■ HOW TO COMPLETE THIS TASK ■
Below are the records. List every line holding the word "wellFormed".

[Source data]
━━━━━━━━━━━━━━━━━━━━━━━━━━━━━━

-- ==== Sys2Proof/Machine/Ring.lean ====
section
/-! DEFINITION. RingArith as pure functions (`41_ringarith.md` R80 to R82, R91): the twiddle table, the two
transforms, the pointwise and the schoolbook product. Polynomials are lists of `D` numbers. -/

namespace Sys2Proof.Machine

/-- `ZETA[k] = PSI^(brv_L(k)) mod Q` (R80). -/
def zeta (p : Params) (k : Nat) : Nat := p.psi ^ brv (logD p) k % p.q

/-- One block of a forward layer (R81): `lo` holds `f[j]`, `hi` holds `f[j+len]`, for the `len` values of `j`. -/
def fwdButterfly (q z : Nat) (lo hi : List Nat) : List Nat :=
  let t := hi.map fun x => (z * x) % q
  List.zipWith (fun (a u : Nat) => (a + u) % q) lo t ++ List.zipWith (fun (a u : Nat) => imod ((a : Int) - u) q) lo t

/-- The blocks of a forward layer of span `len` (R81): block after block, the table index going up by 1. -/
def fwdBlocks (p : Params) (len : Nat) : Nat → Nat → List Nat → List Nat
  | 0, _, _ => []
  | blocks + 1, k, f =>
    fwdButterfly p.q (zeta p k) (f.take len) ((f.drop len).take len)
      ++ fwdBlocks p len blocks (k + 1) (f.drop (2 * len))

/-- The last `n` forward layers from layer number `i` on: layer `i` has span `D / 2^(i+1)` and the table
indices `2^i .. 2^(i+1) - 1` (R81). -/
def fwdLayers (p : Params) : Nat → Nat → List Nat → List Nat
  | 0, _, f => f
  | n + 1, i, f => fwdLayers p n (i + 1) (fwdBlocks p (p.d / 2 ^ (i + 1)) (2 ^ i) (2 ^ i) f)

/-- `NTTF(f)` (R81). -/
def nttf (p : Params) (f : List Nat) : List Nat := fwdLayers p (logD p) 0 f

/-- One block of an inverse layer (R82). -/
def invButterfly (q z : Nat) (lo hi : List Nat) : List Nat :=
  List.zipWith (fun (t u : Nat) => (t + u) % q) lo hi
    ++ List.zipWith (fun (t u : Nat) => imod (z * ((u : Int) - t)) q) lo hi

/-- The blocks of an inverse layer of span `len` (R82): the table index going down by 1. -/
def invBlocks (p : Params) (len : Nat) : Nat → Nat → List Nat → List Nat
  | 0, _, _ => []
  | blocks + 1, k, f =>
    invButterfly p.q (zeta p k) (f.take len) ((f.drop len).take len)
      ++ invBlocks p len blocks (k - 1) (f.drop (2 * len))

/-- The last `n` inverse layers from span `len` and table index `k` on (R82): a layer has `D / (2*len)`
blocks, each taking one index. -/
def invLayers (p : Params) : Nat → Nat → Nat → List Nat → List Nat
  | 0, _, _, f => f
  | n + 1, len, k, f =>
    invLayers p n (2 * len) (k - p.d / (2 * len)) (invBlocks p len (p.d / (2 * len)) k f)

/-- `NTTI(F)` (R82): the layers, then every coefficient times `DINV`. -/
def ntti (p : Params) (f : List Nat) : List Nat :=
  (invLayers p (logD p) 1 (p.d - 1) f).map fun x => (x * dinv p) % p.q

/-- Coefficient by coefficient `(x[j] * y[j]) mod q` (R86). -/
def mulPointwise (q : Nat) (x y : List Nat) : List Nat := List.zipWith (fun a b => (a * b) % q) x y

/-- Coefficient by coefficient `(a[t] + x[t] * y[t]) mod q` (`44_protocol.md` R140, R142, R151). -/
def mulAdd (q : Nat) (a x y : List Nat) : List Nat :=
  List.zipWith (fun c m => (c + m) % q) a (List.zipWith (fun u v => u * v) x y)

/-- `g` times the monomial `x` in the ring where `x^D = -1`. -/
def mulX (g : List Int) : List Int :=
  match g.getLast? with
  | none => []
  | some last => (-last) :: g.dropLast

/-- `acc` plus the negacyclic product of `f` and `g`, on unbounded integers (R91 before wrapping,
`44_protocol.md` R145): for each `i` it adds `f[i]` times `x^i * g`, whose cell `i+j` is `g[j]` where
`i+j < D` and whose cell `i+j-D` is `-g[j]` otherwise. -/
def polyMulAdd (acc : List Int) : List Int → List Int → List Int
  | [], _ => acc
  | a :: f, g => polyMulAdd (List.zipWith (fun c x => c + a * x) acc g) f (mulX g)

/-- The signed representative of a residue in `(-Q/2, Q/2]` (R93). -/
def signedRep (q x : Nat) : Int := if 2 * x ≤ q then (x : Int) else (x : Int) - q

end Sys2Proof.Machine
end

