/-- R131: reconciliation with the cross-rounding bit of `v` recovers the compression of `v` to one bit from
every `v + e` with `-floor(q2/8) <= e < floor(q2/8)`. -/
def Obligations.ReconciliationCorrect : Prop :=
  ∀ (q2 v : Nat) (e : Int), 2 ≤ q2 → v < q2 → -((q2 / 8 : Nat) : Int) ≤ e → e < ((q2 / 8 : Nat) : Int) →
    reconcile (imod ((v : Int) + e) q2) (crossRound v q2) q2 = compress v 1 q2

/-- `42_sampler.md` R106, R107, R110: the samplers give the accepted draws in order, as many draws as are first
enough; each rejected draw's bytes are lost. Bounded by the draws of one attempt (log 5). -/
def Obligations.RejectionLoops : Prop :=
  ∀ (p : Params) (st : Nat → Byte) (b pos pos' : Nat),
    (∀ v, sampleUniform p st b pos = some (v, pos') ↔
      ∃ n, n ≤ b ∧ pos' = pos + n * qbytes p ∧ v.length = p.d ∧
        let accepted := fun n => (List.range n).filterMap fun k =>
          let x := intLe (streamBytes st (pos + k * qbytes p) (qbytes p)) % 2 ^ qbits p
          if x < p.q then some x else none
        v = accepted n ∧ ∀ m, m < n → (accepted m).length < p.d) ∧
    (∀ v, sampleTernary p st b pos = some (v, pos') ↔
      ∃ n, n ≤ b ∧ pos' = pos + n ∧ v.length = ceilDiv p.d 5 ∧
        let accepted := fun n => (List.range n).filterMap fun k =>
          if (st (pos + k)).toNat < 243 then some (st (pos + k)) else none
        v = accepted n ∧ ∀ m, m < n → (accepted m).length < ceilDiv p.d 5) ∧
    (p.d % 2 = 0 → ∀ sigma v, sampleGaussian p sigma st b pos = some (v, pos') ↔
      ∃ n, n ≤ b ∧ pos' = pos + n * 16 ∧ v.length = p.d ∧
        let accepted := fun n => (List.range n).flatMap fun k =>
          match gaussMap p
            { tx := BitVec.ofNat 64 (intLe (streamBytes st (pos + k * 16) 8))
              ty := BitVec.ofNat 64 (intLe (streamBytes st (pos + k * 16 + 8) 8))
              sigma := sigma } with
          | none => []
          | some (z0, z1) => [(z0 % (p.q : Int)).toNat, (z1 % (p.q : Int)).toNat]
        v = accepted n ∧ ∀ m, m < n → (accepted m).length < p.d)

/-- R96: what a model may assume of `GAUSSMAP`: with `x = (tx + 1) / 2^63`, `y = (ty + 1) / 2^63` and
`s = x*x + y*y` it rejects exactly when not `0 < s <= 1`, and `s = 1` gives `(0, 0)`. -/
def Obligations.GaussmapProperties : Prop :=
  ∀ (p : Params) (g : GaussArg) (s : ℚ),
    s = (((g.tx.toInt : ℚ) + 1) / 2 ^ 63) ^ 2 + (((g.ty.toInt : ℚ) + 1) / 2 ^ 63) ^ 2 →
    (gaussMap p g = none ↔ ¬(0 < s ∧ s ≤ 1)) ∧ (s = 1 → gaussMap p g = some (0, 0))

/-- `44_protocol.md` R145: the inner product of `DECAP` and `DEC` is what the primitive commands compute:
`ACLR`, then for each `i` the unpacked `u` and the secret mod `2^DU` through `MACS`, then `ARED` mod `2^DU`. -/
def Obligations.DecapIsTheAccumulatorPath : Prop :=
  ∀ (g : Setting) (sk sct : List Byte), g.du ≤ 32 →
    decapW g sk sct =
      ((List.range g.m).foldl
        (fun acc i =>
          macAcc acc (deserialize g.p (sct.drop (i * g.szu)) g.du)
            ((smallDecode g ((sk.drop (i * g.szs)).take g.szs)).map fun x => imod x (2 ^ g.du)))
        (List.replicate g.p.d (0 : AccCell))).map fun a => imod a.toInt (2 ^ g.du)

/-! ### Errors (`60_exceptions.md`) -/

/-- R168 with R162 to R167: a command raises the error of the first class that has a cause, in the order
IllegalCommand, Parameter, Empty, Domain, Addr, Decode, and none where no class has one. That a command term
which fails the static checks raises as its word does is the model's choice: log 16 (DEDUCED). -/
def Obligations.ErrorsInOrder : Prop :=
  ∀ (i : Instr) (s : State), ∃ t, exec i s = .next t ∧
    (i.wellFormed s.params = false → t.phase = .error ∧ t.errCode = 3) ∧
    (i.wellFormed s.params = true →
      (parameterCause i s → t.phase = .error ∧ t.errCode = 2) ∧
      (¬parameterCause i s → emptyCause i s → t.phase = .error ∧ t.errCode = 4) ∧
      (¬parameterCause i s → ¬emptyCause i s → domainCause i s → t.phase = .error ∧ t.errCode = 5) ∧
      (¬parameterCause i s → ¬emptyCause i s → ¬domainCause i s → addrCause i s →
        t.phase = .error ∧ t.errCode = 6) ∧
      (¬parameterCause i s → ¬emptyCause i s → ¬domainCause i s → ¬addrCause i s → decodeCause i s →
        t.phase = .error ∧ t.errCode = 1) ∧
      (noCause i s → t.phase ≠ .error))

/-- R177: the errors each command can raise. -/
def Obligations.ErrorsPerCommand : Prop :=
  ∀ (i : Instr) (s t : State), exec i s = .next t → t.phase = .error →
    (i.wellFormed s.params = false ∧ t.errCode = 3) ∨
    (i.wellFormed s.params = true ∧ ∃ e ∈ allowedErrors i, t.errCode = e.code)

/-- R160: what an error changes: the error registers and `STATE`; for a protocol command and an error other
than `IllegalCommand` the scratch is cleared; for `LDCFG` `CFG_VALID` is 0; nothing else. -/
def Obligations.ErrorEntry : Prop :=
  ∀ (i : Instr) (s t : State), exec i s = .next t → t.phase = .error →
    1 ≤ t.errCode.toNat ∧ t.errCode.toNat ≤ 6 ∧ t.errInfo = (encode i).setWidth 32 ∧
    (if isProtocol i = true ∧ t.errCode ≠ 3 then
      t = { s with
        slots := t.slots, accValid := t.accValid, xs := t.xs, errCode := t.errCode, errInfo := t.errInfo,
        phase := .error, flight := none } ∧ t.ScratchCleared
    else if i = .ldcfg then
      t = { s with cfgValid := false, errCode := t.errCode, errInfo := t.errInfo, phase := .error, flight := none }
    else
      t = { s with errCode := t.errCode, errInfo := t.errInfo, phase := .error, flight := none })

/-! ### Whole-machine rules -/

/-- `44_protocol.md` R138, `10_state.md` R42: whether a protocol command succeeds or raises, the scratch is
cleared; `AMAT` (but for `SETUP`), `BMEM` outside the output ranges and every control register other than
`STATUS`, `ERRCODE`, `ERRINFO` are unchanged. -/
def Obligations.ProtocolClearsScratch : Prop :=
  ∀ (i : Instr) (s t : State), isProtocol i = true → exec i s = .next t → t.phase ≠ .busy →
    t.ScratchCleared ∧
    t = { s with
      slots := t.slots, accValid := t.accValid, xs := t.xs, amat := t.amat, aValid := t.aValid, bmem := t.bmem,
      errCode := t.errCode, errInfo := t.errInfo, phase := t.phase, flight := none, freeCtr := t.freeCtr } ∧
    (i ≠ .setup → t.amat = s.amat ∧ t.aValid = s.aValid) ∧
    Memory.SameOutside s.bmem t.bmem (outputRanges i s)

/-- R138: a protocol command reads no slot, accumulator cell or stream context of the state it starts from:
whatever stands there, everything else ends the same. -/
def Obligations.ProtocolIgnoresScratch : Prop :=
  ∀ (i : Instr) (s t : State) (slots : List Slot) (acc : List AccCell) (accValid : Bool)
    (xs : Vector StreamCtx 4), isProtocol i = true → exec i s = .next t →
    ∃ u, exec i { s with slots := slots, acc := acc, accValid := accValid, xs := xs } = .next u ∧
      { u with slots := t.slots, acc := t.acc, accValid := t.accValid, xs := t.xs } = t

/-- `10_state.md` R25, R34, R35, `44_protocol.md` R156: no command writes `CFG0`, `SIGMA0`, `SIGMA1`, `INLEN`, an
`ARG` register or `CMDCNT` (which acceptance counts); only `SETUP` writes the matrix and `A_VALID`; only `LDCFG`
writes `CFG_VALID`; a byte of `BMEM` outside the command's output ranges never changes, and no byte changes
unless the command ends without error. -/
def Obligations.UntouchedState : Prop :=
  ∀ (i : Instr) (s t : State), exec i s = .next t →
    t.cfg0 = s.cfg0 ∧ t.sigma0 = s.sigma0 ∧ t.sigma1 = s.sigma1 ∧ t.inLen = s.inLen ∧ t.args = s.args ∧
    t.cmdCnt = s.cmdCnt ∧ t.params = s.params ∧ t.port = s.port ∧
    (i ≠ .setup → t.amat = s.amat ∧ t.aValid = s.aValid) ∧ (i ≠ .ldcfg → t.cfgValid = s.cfgValid) ∧
    Memory.SameOutside s.bmem t.bmem (outputRanges i s) ∧ (t.phase ≠ .idle → t.bmem = s.bmem)

/-- Log 6 (the model's own form of `BMEM`) and `20_memory.md` R46: every step keeps the memory in canonical form
and inside `BMEM`. -/
def Obligations.MemoryKept : Prop :=
  ∀ s t : State, s.MemoryOk → step s = .next t → t.MemoryOk

/-- `40_system.md` R76 with `10_state.md` R36: in every step, `CFG_VALID = 1` or `A_VALID = 1` goes with a legal
configuration. -/
def Obligations.ConfigurationKept : Prop :=
  ∀ s t : State, s.ConfigOk → step s = .next t → t.ConfigOk

/-- `10_state.md` R21, R24 to R26: every step keeps the number of slots, the `D` cells of every slot, of the
accumulator and of every matrix entry, and seeds of at most 255 bytes. -/
def Obligations.ShapeKept : Prop :=
  ∀ s t : State, s.params.Legal → s.ConfigOk → s.ShapeOk → step s = .next t → t.ShapeOk ∧ t.params = s.params

/-- R23: in every step, every coefficient of a slot tagged `COEF` or `NTT` (and of the matrix, R25) stays in
`[0, Q)`. -/
def Obligations.ResiduesKept : Prop :=
  ∀ s t : State, s.params.Legal → s.ResiduesOk → step s = .next t → t.ResiduesOk

/-- R39 and `60_exceptions.md` R173: in every step, the error registers describe the one error of the current
`ERROR` state, do not change while it lasts, and are 0 otherwise. -/
def Obligations.ErrorRegistersKept : Prop :=
  ∀ s t : State, s.ErrorOk → step s = .next t →
    t.ErrorOk ∧ (s.phase = .error → t.phase = .error → t.errCode = s.errCode ∧ t.errInfo = s.errInfo)

/-- The invariants hold right after reset, and of every legal instance with every canonical `BMEM` (`20_memory.md`
R47: the initial content is arbitrary). -/
def Obligations.InvariantsAtReset : Prop :=
  State.reset.Sound ∧ State.reset.ErrorOk ∧
  ∀ (p : Params) (m : Memory), p.Legal → Memory.wf m → (∀ x ∈ m, x.1 < p.bmemBytes) →
    (State.launch p m).Sound ∧ (State.launch p m).ErrorOk

/-- `70_reset_and_hazards.md` R190: only the commands that sample by rejection can still be running after an
attempt, with nothing of them visible; and while the state stays `BUSY`, a step changes nothing that is the
spec's. -/
def Obligations.OnlySamplingRunsOn : Prop :=
  (∀ (i : Instr) (s t : State), exec i s = .next t → t.phase = .busy →
    mayRunOn i s ∧ ∃ b, t = { s with phase := .busy, flight := some { instr := i, budget := b } }) ∧
  ∀ s t : State, s.phase = .busy → step s = .next t → t.phase = .busy →
    t = { s with
      port := t.port, flight := t.flight, csrData := t.csrData, bmemData := t.bmemData, freeCtr := t.freeCtr } ∧
    t.flight.map Flight.instr = s.flight.map Flight.instr

/-- Log 5 (the model's way to run the loop of `42_sampler.md` R111): a `SMPU` in flight whose stream yields
enough accepted draws ends after finitely many of the engine's own moves, with the sample R106 defines. -/
def Obligations.RejectionLoopEnds : Prop :=
  ∀ (s : State) (pd : BitVec 8) (k : BitVec 2) (sub : BitVec 4) (b draws : Nat) (v : List Nat) (pos : Nat),
    s.Sound → noCause (.smpu pd k sub) s → s.phase = .busy → s.port = [] → 0 < b →
    s.flight = some { instr := .smpu pd k sub, budget := b } →
    sampleUniform s.params (xofStream s.params (s.stream k).kind (s.stream k).seed) draws (s.stream k).pos =
      some (v, pos) →
    ∃ n t, n ≤ draws + 1 ∧ Host.Core.run core n s = .next t ∧
      t.Holds pd (if sub = 0 then .coef else .ntt) (at0 v) ∧ SampleFrame s t pd k pos
end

━━━━━━━━━━━━━━━━━━━━━━━━━━━━━━

■ WRITTEN ANSWER ■
    (i.wellFormed s.params = false → t.phase = .error ∧ t.errCode = 3) ∧
    (i.wellFormed s.params = true →
    (i.wellFormed s.params = false ∧ t.errCode = 3) ∨
    (i.wellFormed s.params = true ∧ ∃ e ∈ allowedErrors i, t.errCode = e.code)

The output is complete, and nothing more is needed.